Device42 is cheap compared to other solutions, and we get many benefits from using it. It's worth what we paid for it.
It's in the top-three most expensive solutions in terms of cost, but it has all the features that are needed. The pricing is okay. It may be a little bit expensive for other companies, but we had the budget. That kind of pricing is normal because the product has a lot of functionalities.
I'm a reseller. I'm more on the technical side and don't really handle billing and payments. Therefore, I don't have any details on licensing or costs. That said, my understanding is that it is cheaper than other enterprise products on the market. This solution would work best for organizations with 1,000 to 2,000 devices. However, large organizations, that may have 10,000 or 20,000 devices may not be best suited to this product.
At Device42 they were really kind. We were working through the licensing agreements this year and they said, "Hey, we'll open this up for you if you'll give us your feedback." They're willing to make something work, and they are working on a solution that will work better for people who are using Kubernetes. We follow the Kubernetes lifecycle. Every quarter they release a new one, and then end-of-life every six months. Our development is a little bit ahead of that, so we're testing things, bringing them up, spinning them down, for QA. And that uses quite a bit of address space, so the licensing thing is my only, "Hey, guys, you're not super-hot on the licensing."

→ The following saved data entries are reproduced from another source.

-- ==== Sys2Proof/Word.lean ====
section
/-!
DEFINITION. The word types of the part.
-/

namespace Sys2Proof

/-- One byte of memory. -/
abbrev Byte := BitVec 8

/-- One register word (R2). -/
abbrev Word := BitVec 32

end Sys2Proof
end

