-- ==== Sys2Proof/Syntax.lean ====
section
/-!
DEFINITION. The commands of the part (spec/opcode_table.json) with their operands. The table gives its rows no fields;
the operands are what each step takes from outside the part, and the number of the unit that takes the step
(assumption log, entry 1).
-/

namespace Sys2Proof
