/-- The registers of the span windows. -/
def spanRegs : List RegDesc :=
  [SPC_OPTRC, RM_STAT, RM_HOLD, RM_RUNS, RX_EXTRA, RX_ABORT,
   RX_STALL, SPC_CTL, SPC_STAT, SPC_PC, SPC_ENTRY, SPC_INT,
   SPC_IMASK, SPC_WDOG, STRAY_MOVES, SPC_MISC, SPC_DISCARD, SPC_ISSUE_STALL,
   SPC_PLANE_WAIT, CKPT_HOLD, CKPT_CTL, CKPT_STAT, CKPT_LINE_LO, CKPT_LINE_HI,
   CKPT_REST, MS_STAT, MS_STRAY, MS_WAIT_LIMIT, MS_IDLE, MS_WAIT_CYC,
   MS_BUBBLE, MS_PAR_COUNT, MC_VER_0, MC_VER_1, MC_VER_2, MC_VER_3,
   ARR_STAT, ARR_COUPLE, ARR_PAR_STAT, ARR_PAR_COUNT, ARR_STALL_PLANE, ARR_STALL_GAUGE,
   ARR_STRAY, ARR_JOINT_STAT, ARR_JOINT_ERR, SPARE_MAP]
/-- The registers of the region windows. -/
def regionRegs : List RegDesc :=
  [RG_CTL, RG_STAT, RG_SRC, GB_CTL, TP_CTL, LB_STAT,
   LB_ECC, LB_OVERRUN, TP_ERR, RG_DROP, BM_COLL, CFG_STAT,
   CFG_SCRUB, CFG_IMAGE, GUARD_LOG, HR_CTL, HR_BASE_LO, HR_BASE_HI,
   HR_SKIP, RP_CTL, RP_LINE_LO, RP_LINE_HI, RP_STAT]
/-- The registers of the tracker windows. -/
def trackerRegs : List RegDesc :=
  [TRK_CTL, TRK_STAT, TRK_RUNS_IN, TRK_RECORDS, TRK_RUNS_DROP, TRK_DUP,
   TRK_LEDGER_HOLD, TRK_REPEAT_HOLD, TRK_ECC, TRK_NEXT_ID, TRK_CLASS, TRK_DOM_CTL,
   TRK_DOM_CTX, TRK_DOM_FLOOD, TRK_DOM_EXIT, TRK_DOM_STAT, TRK_DOM_LINE_LO, TRK_DOM_LINE_HI,
   TRK_DOM_FLOODS]
/-- The registers of the ledger windows. -/
def ledgerRegs : List RegDesc :=
  [LG_CTL, LG_BASE, LG_STAT, LG_NEXT_LO, LG_NEXT_HI, LG_OLDEST_LO,
   LG_OLDEST_HI, LG_SEG_CTL, LG_SEG, LG_SEG_FIRST_LO, LG_SEG_FIRST_HI, LG_SEG_LINE_LO,
   LG_SEG_LINE_HI, LG_WRITES, RF_CTL, RF_CHAINS, RF_TRUNC, RF_UNREAD,
   RF_SLOT, RF_PITCH_LO, RF_PITCH_HI, RF_TOL, CR_CTL, CR_TMO,
   CR_STORE, CR_CROPS, CR_STORE_WAIT]
/-- The registers of the timing windows. -/
def timingRegs : List RegDesc :=
  [SC_CTL, SC_STAT, SC_POS_LO, SC_POS_HI, SC_ZCAP_LO, SC_ZCAP_HI,
   SC_ZCHK, SC_RATE, SC_ERR, SC_STALL, SO_CTL, SO_DELAY,
   SO_WIDTH, ACT_DIST_LO, ACT_DIST_HI, ACT_PREPOST, ACT_LEAD, ACT_LATE,
   TG_CTL, TG_STAT, TG_HEADS, TG_PITCH, TG_ORIGIN_LO, TG_ORIGIN_HI,
   TG_MINPER, TG_INTRATE, TG_INDEX_LO, TG_INDEX_HI, TG_SKIP, TG_PROG,
   TM_NOW_LO, TM_NOW_HI, TM_EPOCH_LO, TM_EPOCH_HI, TM_STAT, PTP_CTL,
   PTP_INT, PTP_QUAL, PTP_UTC, PTP_SYNC_TX, PTP_DREQ_RX, PTP_DISCARD,
   AS_CTL, AS_STAT, AS_FIRED, AS_LATE, AS_DROP, AS_REFUSED,
   AS_POST_CTL, AS_POST_LO, AS_POST_HI]
/-- The registers of the causeway windows. -/
def causewayRegs : List RegDesc :=
  [CW_CTL, CW_STAT, CW_WRR, RT_DRAIN, RT_TABLE, CW_EP_CTL,
   CW_EP_STAT, CW_EP_TAG, PRB_STRAY, PRB_ISO, PRB_STALE, PRB_SHAPE,
   PRB_C0_DROP, PIER_ECC, PIER_SPAN_STALL, PIER_CONF, PRB_FLT_CTL, PRB_FLT_TAG,
   PRB_FLT_ALO, PRB_FLT_AHI, PRB_FLT_HEADS, PRB_FLT_FLITS, TRC_CTL, TRC_STAT]
/-- The registers of the keeper windows. -/
def keeperRegs : List RegDesc :=
  [KP_CTL, KP_STAT, KP_PC, KP_EVT, KP_WIN0, KP_WIN1,
   KP_OWIN0, KP_OWIN1, KP_SPLIM, KP_C0_LIMIT, KEEPER_ILLEGAL, KP_STRAY,
   KP_DISPATCH, KP_ECC, KP_ORANGE_LO, KP_ORANGE_HI]
/-- The registers of the hub windows. -/
def hubRegs : List RegDesc :=
  [EH_RAISE, EH_RAISE_PAY, EH_COAL, EH_UNROUTED, EH_TGT_DROP, EH_SRC,
   EH_PEND, EH_PAY]
/-- The registers of the head windows. -/
def headRegs : List RegDesc :=
  [HP_CTL, HP_STAT, HP_TRG, HP_TMO, HP_SKEW, HP_CC_CTL,
   HP_PKT_OK, HP_PKT_DMG, HP_INGEST_DROP, HP_OVERRUN, HP_LOST, HP_ERR]
/-- The registers of the line windows. -/
def lineRegs : List RegDesc :=
  [LP_CTL, LP_STAT, LP_IP, LP_MASK, LP_GW, LP_MAC_LO,
   LP_MAC_HI, LP_RX_OK, LP_TX_OK, LP_RX_FCS, LP_RX_DISCARD, LP_FEC,
   LP_RN_AUTH, LP_RN_REPLAY, RN_CTL, RN_SESS_STAT, RN_SESS_ID, RN_SESS_PEER,
   RN_SESS_CRED, RN_SESS_DROP]
/-- The registers of the strand windows. -/
def strandRegs : List RegDesc :=
  [SL_CTL, SL_STAT, SL_DELAY, SL_HALO, SL_OFFSET, SL_ERR,
   SL_LATE]
/-- The registers of the ddr windows. -/
def ddrRegs : List RegDesc :=
  [D5_CTL, D5_STAT, D5_CFG, D5_ECC, D5_ERR_LO, D5_ERR_HI,
   D5_SCRUB, D5_SPARE, D5_TEMP, D5_MAP]
/-- The registers of the device windows. -/
def deviceRegs : List RegDesc :=
  [DC_RSTCAUSE, DC_CLKSTAT, DC_ISLAND, PL_STAT, PL_TAKE, PL_CHANGE,
   PL_TEST, PL_LOAD_STAT, PL_MUTED, PL_SWITCH_LO, PL_SWITCH_HI, PL_LAST,
   PL_ROLE, PL_PHYS, UPD_STAT, UPD_GEN, UPD_COMP, FH_CTL,
   FH_LIMITS, FH_LINKS, FH_SPAN, WR_CTL, WR_EOL, WR_DEV_HRS,
   WR_PAIR_HRS, WR_PAIR_DRIFT]
/-- The registers of the abutment windows. -/
def abutmentRegs : List RegDesc :=
  [MB_DOORBELL, MB_STAT, MB_ALLOW, ABT_STAT, ABT_VER, ABT_SVN,
   UCIE_STAT, UCIE_RETRY, ABT_SERIAL0, ABT_SERIAL1, ABT_SERIAL2, ABT_SERIAL3]

end Desc

/-- The registers that can lie at an address, by the top-level window of R13. -/
def Desc.window (a : Nat) : List RegDesc :=
  if a < 0x4100000000 then [] else if a < 0x4180000000 then Desc.spanRegs
  else if a < 0x4200000000 then [] else if a < 0x4280000000 then Desc.regionRegs
  else if a < 0x4300000000 then [] else if a < 0x4310000000 then Desc.trackerRegs
  else if a < 0x4400000000 then Desc.ledgerRegs else if a < 0x4500000000 then Desc.timingRegs
  else if a < 0x4600000000 then Desc.causewayRegs else if a < 0x4640000000 then Desc.keeperRegs
  else if a < 0x4700000000 then Desc.hubRegs else if a < 0x4710000000 then Desc.headRegs
  else if a < 0x4720000000 then Desc.lineRegs else if a < 0x4800000000 then Desc.strandRegs
  else if a < 0x4900000000 then Desc.ddrRegs else if a < 0x4F00000000 then Desc.deviceRegs
  else Desc.abutmentRegs

/-- Whether the offset `o` from a register's first instance is that of one of its instances. -/
def dimsHit : List (Nat × Nat) → Nat → Bool
  | [], o => o == 0
  | (n, st) :: r, o => o / st < n && dimsHit r (o % st)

On a yearly basis, our licensing is $10,000. However, our license is now nearly full with devices. We need the next bigger license with 5,000 devices, which will cost us $19,000. We pay for a set of licenses, a maximum number of devices, and a maximum number of IP addresses. We have the smallest amount of features, which is enough for us at this time. E.g., we don't need application discovery, but possibly in the future, it will be a good thing.
We pay $100,000 per year. There are no costs in addition to the standard licensing fees.
We have a yearly license.
For our budget it's okay. It's not an expensive tool, although we are not used to paying for software because we are using a lot of open-source software. But within our networking budget, we needed an IPAM and it was easy for us to justify this kind of tool, given its cost.

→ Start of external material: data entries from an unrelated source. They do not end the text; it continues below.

/-- What a directory copy says (R373): SEQ and its entries (firmware A, B, image A, B). -/
structure Directory where
  seq : Nat
  entries : List SlotEntry
deriving DecidableEq, Repr

/-- An anti-rollback counter (R376): leading pairs blown, and whether the next pair is half blown. -/
structure FuseCounter where
  pairs : Nat
  half : Bool
deriving DecidableEq, Repr

/-- A request that waits for the signature engine (R390): a quote for a mailbox channel with TAG and NONCE. -/
structure QuoteJob where
  channel : Fin 8
  tag : BitVec 32
  nonce : List (BitVec 8)
deriving DecidableEq, Repr

/-- The abutment die beyond its registers. One-time-programmable: revocations (0 firmware, 1 library, 2 image,
3 manufacturing, 4 debug), owner slots, counters FW, KFW, LIB, IMG. Flash: directory copies, board record, firmware
slots, image slots. Retention: measurements, log, the IMAGE_ID and MANIFEST_HASH of the image applied at boot. -/
structure Abut where
  revoked : List (Fin 5)
  owners : Vector OwnerSlot 4
  counters : Vector FuseCounter 4
  dirs : Vector (List (BitVec 8)) 2
  board : List (BitVec 8)
  slots : Vector (List (BitVec 8)) 4
  meas : Vector (List (BitVec 8)) 8
  log : List (Nat × Nat × List (BitVec 8))
  logOvf : Bool
  bootId : BitVec 32
  manifestHash : List (BitVec 8)
  /-- Boot has ended in HALT (R381); UCIe training failures so far. -/
  halt : Bool
  linkFails : Nat
  /-- The firmware is running (it is away during a restart, R382). -/
  up : Bool
  /-- Device time at which HEADS began (R380). -/
  headsAt : BitVec 64
  /-- The debug challenge, when it was issued; open scopes and when they close (R393–R395). -/
  challenge : Option (List (BitVec 8) × BitVec 64)
  scopes : BitVec 3
  debugEnd : BitVec 64
  /-- Requests to the signature engine, oldest first (R390); answers that wait to be written to the mailbox, by channel. -/
  quotes : List QuoteJob
  answers : Vector (Option (List (BitVec 8))) 8
  /-- The mailbox channel served last (R402). -/
  turn : Fin 8
  /-- Since when the die-to-die link has not been up, after it was (R399). -/
  linkLost : Option (BitVec 64)
  /-- What the die has been asked to send as mailbox notifications (R401), oldest first: channel and bytes. -/
  notes : List (Fin 8 × List (BitVec 8))
deriving DecidableEq, Repr

/-! ## Updates (15) -/

/-- A component in force as a settings generation records it (R440): its number, version and COMPAT entries
(COMPONENT, MIN, MAX). -/
structure Declared where
  comp : Nat
  version : Nat
  entries : List (Nat × Nat × Nat)
deriving DecidableEq, Repr

/-- A settings generation (R440): GEN, WRITER, credential floor, installed components, the library block and the KEEPER
section of the Keeper firmware, the last 16 outcomes (component, reason; 0 confirmed), and whether its tag verifies. -/
structure Generation where
  gen : BitVec 64
  writer : BitVec 32
  floor : BitVec 32
  installed : List Declared
  library : List (BitVec 8)
  keeper : List (BitVec 8)
  outcomes : List (Nat × Nat)
  good : Bool
deriving DecidableEq, Repr

/-- A lease before commit (R442, R444): component, LEASE, session, TARGET, TOTAL_LEN, WINDOW_S, SOAK_S, digest, blocks by
offset, and when a command last named it. -/
structure Lease where
  comp : Nat
  id : BitVec 32
  session : Fin 16
  target : Nat
  total : Nat
  window : Nat
  soak : Nat
  digest : List (BitVec 8)
  blocks : List (Nat × List (BitVec 8))
  named : BitVec 64
deriving DecidableEq, Repr

/-- A committed component (R446–R451): component, LEASE, the package, WINDOW_S, SOAK_S; when its window started and when its
soak last started; the image that was in force before it; the roles still to switch, or for COMP 2 the Keepers still to reload;
the reason of the revert in progress, 0 none; for a head, the bytes to relay, those that the head has answered, and the phase
of the relay (0 blocks, 1 ACTIVATE, 2 RELEASE, 3 ATTACH written). For COMP 2 `phase` is that of the next Keeper (0 to start, 1 its
sources are moved, 2 restarted), with the sources moved, when it restarted, the Keepers that have dispatched their test raise
in time, and `EH_SRC` of SW7 as it stood. `since` is the time of the commit until applying has ended; `taken` says that a takeover
has happened during applying (R448 FAULT). -/
structure Update where
  comp : Nat
  id : BitVec 32
  package : List (BitVec 8)
  window : Nat
  soak : Nat
  since : BitVec 64
  soakSince : BitVec 64
  before : Option Image
  left : List Nat
  reason : Nat
  body : List (BitVec 8)
  relayed : Nat
  phase : Nat
  moved : List Nat
  restart : BitVec 64
  tested : List Nat
  route : BitVec 32
  taken : Bool
deriving DecidableEq, Repr

/-- The update service: the 8 generation slots, leases before commit, the component APPLYING, in TRIAL or REVERTING, the
accepted plans of sessions, next component first (R445), the component whose confirmation a reset has cut short (R448 POWER,
R449), and the outcomes since the last generation was written, for the next one (R440). -/
structure Updates where
  gens : Vector (Option Generation) 8
  leases : List Lease
  current : Option Update
  plans : List (Fin 16 × List Nat)
  lost : Option Update
  outcomes : List (Nat × Nat)
deriving DecidableEq, Repr

/-! ## Health (16) and the package (17) -/

/-- Wear of a pair or of the deck (R464–R466): equivalent seconds at 95 °C and the drift, in the form of assumption log
entry 17, the sums of the running day (acceleration, seconds), and the daily means of AF and of the drift over the last 30
days, oldest first. -/
structure Wear where
  eq : Nat
  drift : Nat
  daySum : Nat
  daySecs : Nat
  means : List Nat
  drifts : List Nat
deriving DecidableEq, Repr

/-- A wear record (R465): the wear of the pairs and of the deck (last), and operating seconds. -/
structure WearRecord where
  wear : List Wear
  seconds : Nat
deriving DecidableEq, Repr

/-- An entry of the repair record (R463): KIND, UNIT, bytes 2 and 3, bytes 4–7, HOURS, and whether its CRC is good. -/
structure Repair where
  kind : Nat
  unit : Nat
  b2 : Nat
  b3 : Nat
  word : BitVec 32
  hours : Nat
  good : Bool
deriving DecidableEq, Repr

/-- The health service: conditions in breach by span (0 supply low, 1 supply high, 2 temperature; R460), spans flagged by their
island, the junction above TJ_WARN; the pair under diagnosis and whether columns have been bypassed in it (R461), takeovers away from each pair, by time; links avoided
and links that no table avoids (router, port; R462), the uncorrectable flits of the last second by link and time, and links that
have reached LINK_LIMIT; wear by unit (0–16 the pairs, 17 the deck), operating seconds, the two wear
records in flash with the one written last, the day of the last WEAR_WARN; the repair record in force: SEQ and entries;
entries left to record after the trigger, by trace unit (R468). -/
structure Health where
  breach : List (Fin 17 × Fin 3)
  flagged : List (Fin 17)
  hot : Bool
  diag : Option (Fin 17 × Bool)
  faults : List (Fin 17 × BitVec 64)
  avoided : List (Nat × Nat)
  noRoute : List (Nat × Nat)
  linkErrs : List (Nat × Nat × BitVec 64)
  linkDue : List (Nat × Nat)
  wear : Vector Wear 18
  seconds : Nat
  records : Vector WearRecord 2
  last : Fin 2
  warned : Option Nat
  repairSeq : Nat
  repairs : List Repair
  post : Vector (Option Nat) 4
deriving DecidableEq, Repr

/-- The package (17): both dies are held in reset; THERMTRIP# is low; the cause that `DC_RSTCAUSE` will show; the level of
TESTEN (R475); when FSPI_RST# was last driven low (R492). -/
structure Package where
  inReset : Bool
  tripped : Bool
  cause : Nat
  testen : Bool
  flashReset : Option (BitVec 64)
deriving DecidableEq, Repr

The product cost is low. It is quite cheap.
We pay annually for our licenses, which includes core, the Application Dependency module, and software discovery.

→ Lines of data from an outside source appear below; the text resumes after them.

/-- A held cycle counts in the counter of every rule that holds the nano-word (R36, R51, R10, R123): each of them counts
each cycle of its holding (assumption log, entry 100). -/
def countHolds (s : State) (n : Fin 17) (w : Nano) : State :=
  let ms := domainOf s n
  let plane := planeHolds s n w
  let gauge := gaugeHolds s n w
  let sets := if extractHolds s n w then ms.map (fun m => (m, extractBlocked s n m)) else []
  let rows := rowHolds s n w
  let s := if plane then ms.foldl (fun s m => s.bump (Reg.ARR_STALL_PLANE m) F.ARR_STALL_PLANE_COUNT) s else s
  let s := if gauge then ms.foldl (fun s m => s.bump (Reg.ARR_STALL_GAUGE m) F.ARR_STALL_GAUGE_COUNT) s else s
  let s := sets.foldl (fun s p => p.2.foldl (fun s t => s.bump (Reg.RX_STALL p.1 t) F.RX_STALL_COUNT) s) s
  if rows then s.bump (Reg.CKPT_HOLD n) F.CKPT_HOLD_COUNT else s

/-- The ACLK of span `m` is gated: the span holds no role (R40). -/
def aclkGated (s : State) (m : Nat) : Bool := s.roleOf m == 31

/-- NANO_WORD_ISSUE (R24, R61): one ACLK cycle of micro-sequencer `n`, in which the joints of its domain check their
parity (R53); none passes while the clock is gated (R40). Without an operation the cycle counts as idle (R63); a parity
mismatch of the fetched words stops the controller (R78); a waiting microword (R72) and a held nano-word (R36, R38, R51,
R123) count their cycle and issue nothing; otherwise the nano-word takes effect. -/
def execNanoWordIssue (n : Fin 17) (ups : List Upset) (flips : List JointFlip) (s : State) :
    Host.Outcome State Fault Refusal :=
  let s := applyUpsets s ups
  if aclkGated s n then .next s
  else
    let ms := domainOf s n
    let s := jointParity s ms flips
    match (s.micro n).op with
    | none => .next (snapRead (retime (s.bump (Reg.MS_IDLE n) F.MS_IDLE_COUNT) ms) n)
    | some o =>
      if !sweepsDone s ms then .next (retime s ms)
      else
        let pc := s.fld (Reg.MS_STAT n) F.MS_STAT_PC
        let u := microAt s n pc
        let w := Nano.ofNat (nanoAt s n u.nptr)
        if s.parity.contains (Win.micro n pc) then .next (storeParity s n false pc)
        else if s.parity.contains (Win.nano n u.nptr) then .next (storeParity s n true u.nptr)
        else if microWaits s n u then
          .next (idleCycle (s.bump (Reg.MS_WAIT_CYC n) F.MS_WAIT_CYC_COUNT) n true false u.cond)
        else if nanoHeld s n w then .next (idleCycle (countHolds s n w) n false true 0)
        else .next (issue s n o u w flips)

/-- GLOBAL_OR_RESULT (R50): the oldest global-OR result on its way becomes visible. -/
def execGlobalOrResult (n : Fin 17) (s : State) : Host.Outcome State Fault Refusal :=
  let u := s.micro n
  match u.gorPend with
  | [] => .next s
  | b :: r => .next (s.setMicro n { u with gorPend := r, gor := b })

/-- GAUGE_RESULT (R50, R51): the oldest gauge result on its way enters the result queue. -/
def execGaugeResult (n : Fin 17) (s : State) : Host.Outcome State Fault Refusal :=
  let u := s.micro n
  match u.gauPend with
  | [] => .next s
  | v :: r => .next (s.setMicro n { u with gauPend := r, gauReady := u.gauReady ++ [v], gauLast := v })

/-- The registers of the span window of `n` at their reset values (R7). -/
def resetSpanRegs (s : State) (n : Nat) : State :=
  { s with regs := s.regs.filter (fun p =>
      p.1 < 0x4100000000 + 0x1000000 * n || 0x4101000000 + 0x1000000 * n ≤ p.1) }

/-- SPAN_RESET (R27): the span leaves reset, with its controller, or (`powerUp`) its island is powered up: every bit
processor has its reset registers and the clearing sweep begins. -/
def execSpanReset (n : Fin 17) (powerUp : Bool) (s : State) : Host.Outcome State Fault Refusal :=
  let x := s.array n
  let fresh := { SpanArray.reset with rows := x.rows, parBad := x.parBad, sweep := 1, powered := true }
  let s := s.setArray n fresh
  let s := if powerUp then s
    else
      let s := (resetSpanRegs s n).setMicro n .reset
      refreshJoints ((s.setCtl n .start).setExt n .reset)
  .next (s.setFld (Reg.ARR_STAT n) F.ARR_STAT_INIT_DONE 0)

/-- A sweep has ended: INIT_DONE is 1 once no sweep is left (R57), and a start that waits for it goes ahead (R129). -/
def sweepEnd (s : State) (n : Fin 17) (x : SpanArray) : State :=
  let s := s.setArray n x
  if x.sweep = 0 then startWaiting (s.setFld (Reg.ARR_STAT n) F.ARR_STAT_INIT_DONE 1) (lead s n) else s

Our licensing costs are on a yearly basis.
Their pricing model is very poor. For instance, software licensing, at one point in the distant past, was a standard feature. At some point they broke it out as a separate, paid license upgrade. That was kind of rotten. Right now I'm looking at my license page and all of the add-ons are disabled because we didn't pay for any of them. The solution is helpful and it is useful, but it makes adding on any of the extra applications or any of the extra components cost-prohibitive, for us at least.